Despite the copyright wrangles that forced the German producers to change all the names, the first film adaptation of Bram Stoker's windy Gothic tale, already a stage hit in England, was an international sensation. Crowds from Tulsa to Tokyo shuddered with delight at the film's dense atmosphere of pervasive dread and the vampire's otherworldly appearance. Murnau's masterful manipulation of mood and shadow aside, Max was enough to put most folks off their feed, all by himself. With his corpse-gaunt frame, beady eyes and vulture nose, he seemed to have been born to play the part. An impression only heightened by the fact that he never played another. Murnau made his bones and eventually went to Hollywood. Schreck went to a mental hospital, never to be seen on film again.

Or so the legend goes.

In truth, Schreck returned to work after his "rest," working extensively on stage and screen in Germany. He never crossed the Pond, though his failure to capture an American audience might simply have been a matter of looks. Critical assessments vary as to exactly how ugly Scheck was. Some scholars have compared him to a cross between Johnny Rotten and The Simpsons' Montgomery Burns, while others insist on a blend incorporating Aerosmith's Steven Tyler and a naked mole rat.

Dafoe, who plays mysterious Max in Shadow of the Vampire, which was spawned by the Nosferatu legend, is in the latter camp. His is a Schreck only a mole rat could love.

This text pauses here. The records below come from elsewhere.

/-- The identity engine signs 64 bytes of crown SRAM with a signature that verifies under the identity key, where the GO asked for
it; SPDM answers version, capabilities, algorithms, certificates, challenges, measurements, sessions and IDE key management; fabric
keys are taken from the pod manager's session alone (R473, R516 to R518). The numbers of the answers and of the algorithms and what
a signature covers are the model's choice (log 138). -/
def Sys2Proof.Claims.Identity : Prop :=
  ∀ (s : State) (i : Nat) (q : Option Wide) (o : BitVec 16) (key : BitVec 256) (d : Wide),
    let f := s.fw
    let src := f.idMsg.toNat % 2 ^ 24
    let dst := f.idMsg.toNat / 2 ^ 32 % 2 ^ 24
    let pod : Prop := ∃ p, f.pod = some p ∧ ∃ x ∈ f.sessions, x.id = i ∧ x.requester = some p
    let owner : Prop := o ≠ 0 ∧ o ≠ 0xFFFF
    let reply (s : State) (kind : Nat) (bs : List Byte) : State := withFw s fun f => { f with replies := f.replies ++ [(kind, bs)] }
    (f.idBusy = true ∨ 2 ^ 24 < src + 64 ∨ 2 ^ 24 < dst + 1280 → exec .idSignGo s = .next (withFw s fun f => { f with idErr := true })) ∧
    (f.idBusy = false → src + 64 ≤ 2 ^ 24 → dst + 1280 ≤ 2 ^ 24 →
      exec .idSignGo s = .next (withFw s fun f => { f with idBusy := true, idErr := false, idJob := f.idMsg })) ∧
    (f.idBusy = false → exec .idSignDone s = .next s) ∧
    (f.idBusy = true →
      let m := f.idJob.toNat % 2 ^ 24
      let to_ := f.idJob.toNat / 2 ^ 32 % 2 ^ 24
      (s.signature (s.csram.read m 64) = none → exec .idSignDone s = .next { s with free := s.free + 1 }) ∧
      (∀ sig, s.signature (s.csram.read m 64) = some sig → falconVerify idPub sig (s.csram.read m 64) = 0 ∧
        ∃ s', exec .idSignDone s = .next s' ∧ s'.fw = { f with idBusy := false } ∧
          ∀ a, s'.csram.get a = if to_ ≤ a ∧ a < to_ + sig.length then nth 0 sig (a - to_) else s.csram.get a)) ∧
    (s.serves = true →
      exec (.spdmRequest .getCertificate) s = .next (reply s 0 Config.idCert) ∧
      (1 ≤ i → i ≤ 8 → exec (.spdmRequest (.getMeasurement i)) s = .next (reply s 1 (toBytes64 (vget 0 f.blocks (i - 1))))) ∧
      (9 ≤ i → i ≤ 16 → exec (.spdmRequest (.getMeasurement i)) s =
        .next (reply s 1 (toBytes64 (vget 0 f.blocks (8 + 8 * f.act + i - 9))))) ∧
      (i = 0 ∨ 16 < i → exec (.spdmRequest (.getMeasurement i)) s = .next (reply s 4 [])) ∧
      exec (.spdmRequest .otherVersion) s = .next (reply s 4 []) ∧
      exec (.spdmRequest .getVersion) s = .next (reply s 7 [0x13]) ∧
      exec (.spdmRequest .getCapabilities) s = .next (reply s 8 (toBytes 4 0x3D6)) ∧
      exec (.spdmRequest .negotiateAlgorithms) s = .next (reply s 9 [0x12, 0x40, 203, 197]) ∧
      (∀ n body kind r, (r = .challenge n ∧ kind = 11 ∧ body = shake512 Config.idCert) ∨
          (r = .signedMeasurement i n ∧ kind = 12 ∧ ((1 ≤ i ∧ i ≤ 8 ∧ body = toBytes64 (vget 0 f.blocks (i - 1))) ∨
            (9 ≤ i ∧ i ≤ 16 ∧ body = toBytes64 (vget 0 f.blocks (8 + 8 * f.act + i - 9))))) →
        (s.signature (shake512 (n ++ body)) = none →
          exec (.spdmRequest r) s = .next (reply { s with free := s.free + 1 } 4 [])) ∧
        ∀ sig, s.signature (shake512 (n ++ body)) = some sig →
          exec (.spdmRequest r) s = .next (reply { s with free := s.free + 1 } kind (body ++ sig))) ∧
      (∀ n, i = 0 ∨ 16 < i → exec (.spdmRequest (.signedMeasurement i n)) s = .next (reply s 4 [])) ∧
      (∀ p, (∀ x ∈ f.sessions, x.id ≠ i) → exec (.spdmRequest (.ideKeyProg i p key)) s = .next (reply s 4 []) ∧
        exec (.spdmRequest (.ideGo i p)) s = .next (reply s 4 []) ∧ exec (.spdmRequest (.ideStop i p)) s = .next (reply s 4 [])) ∧
      (∀ p, (∃ x ∈ f.sessions, x.id = i) →
        exec (.spdmRequest (.ideKeyProg i p key)) s = .next (reply (withFw s fun f =>
          { f with ideKeys := (f.ideKeys.filter fun e => decide (e.1 ≠ p)) ++ [(p, key)] }) 10 []) ∧
        ((∃ e ∈ f.ideKeys, e.1 = p) → exec (.spdmRequest (.ideGo i p)) s =
          .next (reply (withFw s fun f => { f with ideOn := insertNat p f.ideOn }) 10 [])) ∧
        ((∀ e ∈ f.ideKeys, e.1 ≠ p) → exec (.spdmRequest (.ideGo i p)) s = .next (reply s 10 [])) ∧
        exec (.spdmRequest (.ideStop i p)) s =
          .next (reply (withFw s fun f => { f with ideOn := f.ideOn.filter fun x => decide (x ≠ p) }) 10 [])) ∧
      exec (.spdmRequest (.openSession q)) s = .next (reply (withFw s fun f =>
        { f with sessions := f.sessions ++ [{ id := f.sessionNo, requester := q }], sessionNo := f.sessionNo + 1 }) 2 (toBytes 4 f.sessionNo)) ∧
      exec (.spdmRequest (.endSession i)) s = .next (reply (withFw s fun f =>
        { f with sessions := f.sessions.filter fun x => decide (x.id ≠ i) }) 3 (toBytes 4 i)) ∧
      (¬ pod ∨ ¬ owner → exec (.setFabricKey i o key) s = .next (reply s 4 []) ∧ exec (.clearFabricKey i o) s = .next (reply s 4 [])) ∧
      (pod → owner →
        exec (.clearFabricKey i o) s = .next (reply { s with br := { s.br with keys := s.br.keys.filter fun k => decide (k.owner ≠ o) } } 5 []) ∧
        ((∀ k ∈ s.br.keys, k.owner ≠ o) → s.br.keys.length < 4096 → exec (.setFabricKey i o key) s =
          .next (reply { s with br := { s.br with keys := s.br.keys ++ [{ owner := o, key }] } } 5 [])) ∧
        ((∀ k ∈ s.br.keys, k.owner ≠ o) → 4096 ≤ s.br.keys.length → exec (.setFabricKey i o key) s = .next (reply s 6 [])) ∧
        ((∃ k ∈ s.br.keys, k.owner = o) → ∃ s', exec (.setFabricKey i o key) s = .next s' ∧
          s'.fw.replies = f.replies ++ [(5, [])] ∧ s'.br.keys.length = s.br.keys.length ∧
          ∀ k ∈ s'.br.keys, k ∈ s.br.keys ∨ (k.owner = o ∧ k.key = key))) ∧
      (mbIdle s → f.pod = none → ∃ s', exec (.setpod d) s = .next s' ∧ s'.fw.pod = some d ∧ answered s s' 0) ∧
      (mbIdle s → f.pod ≠ none → ∃ s', exec (.setpod d) s = .next s' ∧ s'.fw.pod = f.pod ∧ answered s s' 1)) ∧
    (mbWaits s → exec (.setpod d) s = .next (mbPut s 4 (toBytes64 d))) ∧
    (s.serves = false → ∀ r, exec (.spdmRequest r) s = .next s ∧ exec (.setFabricKey i o key) s = .next s ∧
      exec (.clearFabricKey i o) s = .next s)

Screenwriter Steven Katz and director E. Elias Merhige, who makes his first mainstream outing with this fictionalized account of the making of Murnau's classic, has the famed director (John Malkovich, again being pretty much John Malkovich) casting the snarling Schreck as the lead of Nosferatu. Murnau's fanatical dedication to finishing the film compels him to tolerate his star's eccentricities, which include working nights, loitering in coffins, and even demanding posession of licentious leading lady Greta (Elizabeth McCormick) in lieu of residuals and a cut of the merchandising.

It's the sort of conceit -- a vampire movie with a real vampire -- that could easily fall flat or pratfall into parody, but Merhige's merry band manages, miraculously, to pull it off.

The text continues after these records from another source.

/-! ### `Tile.lsWrite` -/

@[simp] theorem Tile.lsWrite_x (t : Tile) (clk a : Nat) (bs : List Byte) : (t.lsWrite clk a bs).x = t.x := rfl
@[simp] theorem Tile.lsWrite_v (t : Tile) (clk a : Nat) (bs : List Byte) : (t.lsWrite clk a bs).v = t.v := rfl
@[simp] theorem Tile.lsWrite_g (t : Tile) (clk a : Nat) (bs : List Byte) : (t.lsWrite clk a bs).g = t.g := rfl
@[simp] theorem Tile.lsWrite_latches (t : Tile) (clk a : Nat) (bs : List Byte) : (t.lsWrite clk a bs).latches = t.latches := rfl
@[simp] theorem Tile.lsWrite_socks (t : Tile) (clk a : Nat) (bs : List Byte) : (t.lsWrite clk a bs).socks = t.socks := rfl
@[simp] theorem Tile.lsWrite_seq (t : Tile) (clk a : Nat) (bs : List Byte) : (t.lsWrite clk a bs).seq = t.seq := rfl
@[simp] theorem Tile.lsWrite_pc (t : Tile) (clk a : Nat) (bs : List Byte) : (t.lsWrite clk a bs).pc = t.pc := rfl
@[simp] theorem Tile.lsWrite_loops (t : Tile) (clk a : Nat) (bs : List Byte) : (t.lsWrite clk a bs).loops = t.loops := rfl
@[simp] theorem Tile.lsWrite_depth (t : Tile) (clk a : Nat) (bs : List Byte) : (t.lsWrite clk a bs).depth = t.depth := rfl
@[simp] theorem Tile.lsWrite_tctl (t : Tile) (clk a : Nat) (bs : List Byte) : (t.lsWrite clk a bs).tctl = t.tctl := rfl
@[simp] theorem Tile.lsWrite_vctl (t : Tile) (clk a : Nat) (bs : List Byte) : (t.lsWrite clk a bs).vctl = t.vctl := rfl
@[simp] theorem Tile.lsWrite_vstat (t : Tile) (clk a : Nat) (bs : List Byte) : (t.lsWrite clk a bs).vstat = t.vstat := rfl
@[simp] theorem Tile.lsWrite_flagsAt (t : Tile) (clk a : Nat) (bs : List Byte) : (t.lsWrite clk a bs).flagsAt = t.flagsAt := rfl
@[simp] theorem Tile.lsWrite_mshape (t : Tile) (clk a : Nat) (bs : List Byte) : (t.lsWrite clk a bs).mshape = t.mshape := rfl
@[simp] theorem Tile.lsWrite_cir (t : Tile) (clk a : Nat) (bs : List Byte) : (t.lsWrite clk a bs).cir = t.cir := rfl
@[simp] theorem Tile.lsWrite_relmask (t : Tile) (clk a : Nat) (bs : List Byte) : (t.lsWrite clk a bs).relmask = t.relmask := rfl
@[simp] theorem Tile.lsWrite_beta (t : Tile) (clk a : Nat) (bs : List Byte) : (t.lsWrite clk a bs).beta = t.beta := rfl
@[simp] theorem Tile.lsWrite_wid (t : Tile) (clk a : Nat) (bs : List Byte) : (t.lsWrite clk a bs).wid = t.wid := rfl
@[simp] theorem Tile.lsWrite_widf (t : Tile) (clk a : Nat) (bs : List Byte) : (t.lsWrite clk a bs).widf = t.widf := rfl
@[simp] theorem Tile.lsWrite_segt (t : Tile) (clk a : Nat) (bs : List Byte) : (t.lsWrite clk a bs).segt = t.segt := rfl
@[simp] theorem Tile.lsWrite_fmtt (t : Tile) (clk a : Nat) (bs : List Byte) : (t.lsWrite clk a bs).fmtt = t.fmtt := rfl
@[simp] theorem Tile.lsWrite_spcnt (t : Tile) (clk a : Nat) (bs : List Byte) : (t.lsWrite clk a bs).spcnt = t.spcnt := rfl
@[simp] theorem Tile.lsWrite_mxown (t : Tile) (clk a : Nat) (bs : List Byte) : (t.lsWrite clk a bs).mxown = t.mxown := rfl
@[simp] theorem Tile.lsWrite_mxOwner (t : Tile) (clk a : Nat) (bs : List Byte) : (t.lsWrite clk a bs).mxOwner = t.mxOwner := rfl
@[simp] theorem Tile.lsWrite_tstat (t : Tile) (clk a : Nat) (bs : List Byte) : (t.lsWrite clk a bs).tstat = t.tstat := rfl
@[simp] theorem Tile.lsWrite_tcause (t : Tile) (clk a : Nat) (bs : List Byte) : (t.lsWrite clk a bs).tcause = t.tcause := rfl
@[simp] theorem Tile.lsWrite_tepc (t : Tile) (clk a : Nat) (bs : List Byte) : (t.lsWrite clk a bs).tepc = t.tepc := rfl
@[simp] theorem Tile.lsWrite_tinfo (t : Tile) (clk a : Nat) (bs : List Byte) : (t.lsWrite clk a bs).tinfo = t.tinfo := rfl
@[simp] theorem Tile.lsWrite_tvec (t : Tile) (clk a : Nat) (bs : List Byte) : (t.lsWrite clk a bs).tvec = t.tvec := rfl
@[simp] theorem Tile.lsWrite_tscr (t : Tile) (clk a : Nat) (bs : List Byte) : (t.lsWrite clk a bs).tscr = t.tscr := rfl
@[simp] theorem Tile.lsWrite_ctxb (t : Tile) (clk a : Nat) (bs : List Byte) : (t.lsWrite clk a bs).ctxb = t.ctxb := rfl
@[simp] theorem Tile.lsWrite_segtSet (t : Tile) (clk a : Nat) (bs : List Byte) : (t.lsWrite clk a bs).segtSet = t.segtSet := rfl
@[simp] theorem Tile.lsWrite_segs (t : Tile) (clk a : Nat) (bs : List Byte) : (t.lsWrite clk a bs).segs = t.segs := rfl
@[simp] theorem Tile.lsWrite_dialSample (t : Tile) (clk a : Nat) (bs : List Byte) : (t.lsWrite clk a bs).dialSample = t.dialSample := rfl
@[simp] theorem Tile.lsWrite_ls (t : Tile) (clk a : Nat) (bs : List Byte) : (t.lsWrite clk a bs).ls = t.ls.write a bs := rfl
@[simp] theorem Tile.lsWrite_lsPoison (t : Tile) (clk a : Nat) (bs : List Byte) : (t.lsWrite clk a bs).lsPoison = t.lsPoison.filter fun w => !(wholeWords a bs.length).contains w := rfl
@[simp] theorem Tile.lsWrite_lsPending (t : Tile) (clk a : Nat) (bs : List Byte) : (t.lsWrite clk a bs).lsPending = t.lsPending := rfl
@[simp] theorem Tile.lsWrite_tagsWas (t : Tile) (clk a : Nat) (bs : List Byte) : (t.lsWrite clk a bs).tagsWas = (clk + 1, t.tagsAt clk) := rfl
@[simp] theorem Tile.lsWrite_landedIn (t : Tile) (clk a : Nat) (bs : List Byte) : (t.lsWrite clk a bs).landedIn = t.landedIn := rfl
@[simp] theorem Tile.lsWrite_recent (t : Tile) (clk a : Nat) (bs : List Byte) : (t.lsWrite clk a bs).recent = t.logWrite clk a bs.length := rfl
@[simp] theorem Tile.lsWrite_fetchedAt (t : Tile) (clk a : Nat) (bs : List Byte) : (t.lsWrite clk a bs).fetchedAt = t.fetchedAt := rfl
@[simp] theorem Tile.lsWrite_freshAt (t : Tile) (clk a : Nat) (bs : List Byte) : (t.lsWrite clk a bs).freshAt = t.freshAt := rfl
@[simp] theorem Tile.lsWrite_streams (t : Tile) (clk a : Nat) (bs : List Byte) : (t.lsWrite clk a bs).streams = t.streams := rfl
@[simp] theorem Tile.lsWrite_fillQ (t : Tile) (clk a : Nat) (bs : List Byte) : (t.lsWrite clk a bs).fillQ = t.fillQ := rfl
@[simp] theorem Tile.lsWrite_fillCount (t : Tile) (clk a : Nat) (bs : List Byte) : (t.lsWrite clk a bs).fillCount = t.fillCount := rfl
@[simp] theorem Tile.lsWrite_rmws (t : Tile) (clk a : Nat) (bs : List Byte) : (t.lsWrite clk a bs).rmws = t.rmws := rfl
@[simp] theorem Tile.lsWrite_rings (t : Tile) (clk a : Nat) (bs : List Byte) : (t.lsWrite clk a bs).rings = t.rings := rfl
@[simp] theorem Tile.lsWrite_heldStores (t : Tile) (clk a : Nat) (bs : List Byte) : (t.lsWrite clk a bs).heldStores = t.heldStores := rfl
@[simp] theorem Tile.lsWrite_ac (t : Tile) (clk a : Nat) (bs : List Byte) : (t.lsWrite clk a bs).ac = t.ac := rfl
@[simp] theorem Tile.lsWrite_acOld (t : Tile) (clk a : Nat) (bs : List Byte) : (t.lsWrite clk a bs).acOld = t.acOld := rfl
@[simp] theorem Tile.lsWrite_m (t : Tile) (clk a : Nat) (bs : List Byte) : (t.lsWrite clk a bs).m = t.m := rfl
@[simp] theorem Tile.lsWrite_op4s (t : Tile) (clk a : Nat) (bs : List Byte) : (t.lsWrite clk a bs).op4s = t.op4s := rfl
@[simp] theorem Tile.lsWrite_maccs (t : Tile) (clk a : Nat) (bs : List Byte) : (t.lsWrite clk a bs).maccs = t.maccs := rfl
@[simp] theorem Tile.lsWrite_mac (t : Tile) (clk a : Nat) (bs : List Byte) : (t.lsWrite clk a bs).mac = t.mac := rfl
@[simp] theorem Tile.lsWrite_cc (t : Tile) (clk a : Nat) (bs : List Byte) : (t.lsWrite clk a bs).cc = t.cc := rfl
@[simp] theorem Tile.lsWrite_mb (t : Tile) (clk a : Nat) (bs : List Byte) : (t.lsWrite clk a bs).mb = t.mb := rfl
@[simp] theorem Tile.lsWrite_lstat (t : Tile) (clk a : Nat) (bs : List Byte) : (t.lsWrite clk a bs).lstat = t.lstat := rfl
@[simp] theorem Tile.lsWrite_lcc (t : Tile) (clk a : Nat) (bs : List Byte) : (t.lsWrite clk a bs).lcc = t.lcc := rfl
@[simp] theorem Tile.lsWrite_lidx (t : Tile) (clk a : Nat) (bs : List Byte) : (t.lsWrite clk a bs).lidx = t.lidx := rfl
@[simp] theorem Tile.lsWrite_nack (t : Tile) (clk a : Nat) (bs : List Byte) : (t.lsWrite clk a bs).nack = t.nack := rfl
@[simp] theorem Tile.lsWrite_reqNo (t : Tile) (clk a : Nat) (bs : List Byte) : (t.lsWrite clk a bs).reqNo = t.reqNo := rfl
@[simp] theorem Tile.lsWrite_holdNo (t : Tile) (clk a : Nat) (bs : List Byte) : (t.lsWrite clk a bs).holdNo = t.holdNo := rfl
@[simp] theorem Tile.lsWrite_seqNo (t : Tile) (clk a : Nat) (bs : List Byte) : (t.lsWrite clk a bs).seqNo = t.seqNo := rfl
@[simp] theorem Tile.lsWrite_far (t : Tile) (clk a : Nat) (bs : List Byte) : (t.lsWrite clk a bs).far = t.far := rfl
@[simp] theorem Tile.lsWrite_copies (t : Tile) (clk a : Nat) (bs : List Byte) : (t.lsWrite clk a bs).copies = t.copies := rfl
@[simp] theorem Tile.lsWrite_egressFree (t : Tile) (clk a : Nat) (bs : List Byte) : (t.lsWrite clk a bs).egressFree = t.egressFree := rfl
@[simp] theorem Tile.lsWrite_ingressAt (t : Tile) (clk a : Nat) (bs : List Byte) : (t.lsWrite clk a bs).ingressAt = t.ingressAt := rfl
@[simp] theorem Tile.lsWrite_dmas (t : Tile) (clk a : Nat) (bs : List Byte) : (t.lsWrite clk a bs).dmas = t.dmas := rfl
@[simp] theorem Tile.lsWrite_dmaFree (t : Tile) (clk a : Nat) (bs : List Byte) : (t.lsWrite clk a bs).dmaFree = t.dmaFree := rfl
@[simp] theorem Tile.lsWrite_spawns (t : Tile) (clk a : Nat) (bs : List Byte) : (t.lsWrite clk a bs).spawns = t.spawns := rfl
@[simp] theorem Tile.lsWrite_spawnIn (t : Tile) (clk a : Nat) (bs : List Byte) : (t.lsWrite clk a bs).spawnIn = t.spawnIn := rfl
@[simp] theorem Tile.lsWrite_fences (t : Tile) (clk a : Nat) (bs : List Byte) : (t.lsWrite clk a bs).fences = t.fences := rfl
@[simp] theorem Tile.lsWrite_layoutWait (t : Tile) (clk a : Nat) (bs : List Byte) : (t.lsWrite clk a bs).layoutWait = t.layoutWait := rfl
@[simp] theorem Tile.lsWrite_colls (t : Tile) (clk a : Nat) (bs : List Byte) : (t.lsWrite clk a bs).colls = t.colls := rfl
@[simp] theorem Tile.lsWrite_waddrAt (t : Tile) (clk a : Nat) (bs : List Byte) : (t.lsWrite clk a bs).waddrAt = t.waddrAt := rfl
@[simp] theorem Tile.lsWrite_waddrOut (t : Tile) (clk a : Nat) (bs : List Byte) : (t.lsWrite clk a bs).waddrOut = t.waddrOut := rfl
@[simp] theorem Tile.lsWrite_bal (t : Tile) (clk a : Nat) (bs : List Byte) : (t.lsWrite clk a bs).bal = t.bal := rfl
@[simp] theorem Tile.lsWrite_kyJobs (t : Tile) (clk a : Nat) (bs : List Byte) : (t.lsWrite clk a bs).kyJobs = t.kyJobs := rfl
@[simp] theorem Tile.lsWrite_sha (t : Tile) (clk a : Nat) (bs : List Byte) : (t.lsWrite clk a bs).sha = t.sha := rfl
@[simp] theorem Tile.lsWrite_pend (t : Tile) (clk a : Nat) (bs : List Byte) : (t.lsWrite clk a bs).pend = t.pend := rfl
@[simp] theorem Tile.lsWrite_counters (t : Tile) (clk a : Nat) (bs : List Byte) : (t.lsWrite clk a bs).counters = t.counters := rfl
@[simp] theorem Tile.lsWrite_cntNew (t : Tile) (clk a : Nat) (bs : List Byte) : (t.lsWrite clk a bs).cntNew = t.cntNew := rfl
@[simp] theorem Tile.lsWrite_snap (t : Tile) (clk a : Nat) (bs : List Byte) : (t.lsWrite clk a bs).snap = t.snap := rfl
@[simp] theorem Tile.lsWrite_run (t : Tile) (clk a : Nat) (bs : List Byte) : (t.lsWrite clk a bs).run = t.run := rfl
@[simp] theorem Tile.lsWrite_dead (t : Tile) (clk a : Nat) (bs : List Byte) : (t.lsWrite clk a bs).dead = t.dead := rfl
@[simp] theorem Tile.lsWrite_fenced (t : Tile) (clk a : Nat) (bs : List Byte) : (t.lsWrite clk a bs).fenced = t.fenced := rfl
@[simp] theorem Tile.lsWrite_nextAt (t : Tile) (clk a : Nat) (bs : List Byte) : (t.lsWrite clk a bs).nextAt = t.nextAt := rfl
@[simp] theorem Tile.lsWrite_idleEnd (t : Tile) (clk a : Nat) (bs : List Byte) : (t.lsWrite clk a bs).idleEnd = t.idleEnd := rfl
@[simp] theorem Tile.lsWrite_kBase (t : Tile) (clk a : Nat) (bs : List Byte) : (t.lsWrite clk a bs).kBase = t.kBase := rfl
@[simp] theorem Tile.lsWrite_intFrom (t : Tile) (clk a : Nat) (bs : List Byte) : (t.lsWrite clk a bs).intFrom = t.intFrom := rfl
@[simp] theorem Tile.lsWrite_gapEnd (t : Tile) (clk a : Nat) (bs : List Byte) : (t.lsWrite clk a bs).gapEnd = t.gapEnd := rfl
@[simp] theorem Tile.lsWrite_stall (t : Tile) (clk a : Nat) (bs : List Byte) : (t.lsWrite clk a bs).stall = t.stall := rfl
@[simp] theorem Tile.lsWrite_launch (t : Tile) (clk a : Nat) (bs : List Byte) : (t.lsWrite clk a bs).launch = t.launch := rfl
@[simp] theorem Tile.lsWrite_tlin (t : Tile) (clk a : Nat) (bs : List Byte) : (t.lsWrite clk a bs).tlin = t.tlin := rfl
@[simp] theorem Tile.lsWrite_isSpawn (t : Tile) (clk a : Nat) (bs : List Byte) : (t.lsWrite clk a bs).isSpawn = t.isSpawn := rfl
@[simp] theorem Tile.lsWrite_sstep (t : Tile) (clk a : Nat) (bs : List Byte) : (t.lsWrite clk a bs).sstep = t.sstep := rfl
@[simp] theorem Tile.lsWrite_arrivedAt (t : Tile) (clk a : Nat) (bs : List Byte) : (t.lsWrite clk a bs).arrivedAt = t.arrivedAt := rfl
@[simp] theorem Tile.lsWrite_plandir (t : Tile) (clk a : Nat) (bs : List Byte) : (t.lsWrite clk a bs).plandir = t.plandir := rfl
@[simp] theorem Tile.lsWrite_switchPend (t : Tile) (clk a : Nat) (bs : List Byte) : (t.lsWrite clk a bs).switchPend = t.switchPend := rfl
@[simp] theorem Tile.lsWrite_switchAt (t : Tile) (clk a : Nat) (bs : List Byte) : (t.lsWrite clk a bs).switchAt = t.switchAt := rfl
@[simp] theorem Tile.lsWrite_saved (t : Tile) (clk a : Nat) (bs : List Byte) : (t.lsWrite clk a bs).saved = t.saved := rfl
@[simp] theorem Tile.lsWrite_egress (t : Tile) (clk a : Nat) (bs : List Byte) : (t.lsWrite clk a bs).egress = t.egress := rfl
@[simp] theorem Tile.lsWrite_egressNo (t : Tile) (clk a : Nat) (bs : List Byte) : (t.lsWrite clk a bs).egressNo = t.egressNo := rfl
@[simp] theorem Tile.lsWrite_diverged (t : Tile) (clk a : Nat) (bs : List Byte) : (t.lsWrite clk a bs).diverged = t.diverged := rfl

Shadow evokes the mood and style of silent cinema without the slightest hint of contempt and sends up Murnau's masterpiece without ever looking down on it. Though there are some charming moments of primordial cinematic practice (Eddie Izzard is quite charming as an actor in Nosferatu, who translates into pantomime the fear he actually feels at the sight of his gargoyle of a co-star), Merhige largely avoids re-enactment. Instead, he sneakily slips in suggestive bits of the original where you least expect them -- decadent, delicious little twists of light, color and geometry that create a foundation as purely visual as Nosferatu itself.

And as in Nosferatu, "Max Schreck" steals the show. Dafoe's freakish and feral vampire is not an anti-hero or a demon lover or an über-mensch, and there is none of the high-handedness or romanticism so often seen emanating from former Counts Dracula. It is Murnau, not the vampire, who is at once noble and amoral, monstrous and manipulative. Schreck is no match for him in cunning, only in ferocity. He is the Travis Bickle of the vampire kingdom, irascible, inarticulate and at the mercy of a hunger he cannot allay -- a bear in a trap, snapping at everything handy. But for all the ugliness, all the snarling and slavering and bat-biting, Dafoe still manages to find some pathos in Schreck, a tragic dimension somehow more real and more human than generally allowed within the conventions of the genre.

Alas, the very genre and the conventions Shadow of the Vampire so cleverly defies might make it hard for the Academy to reward this film as richly as it deserves -- should they choose to overlook my modest proposal, that is. That would be a shame. After almost 100 years of vampires -- hot vampires, hip vampires, buff vampires, black vampires, babe vampires, redneck vampires, wrestling vampires, rock 'n' roll vampires -- someone has finally found something new in a vampire movie. It's a nice irony that they had to go back to the first one to do it.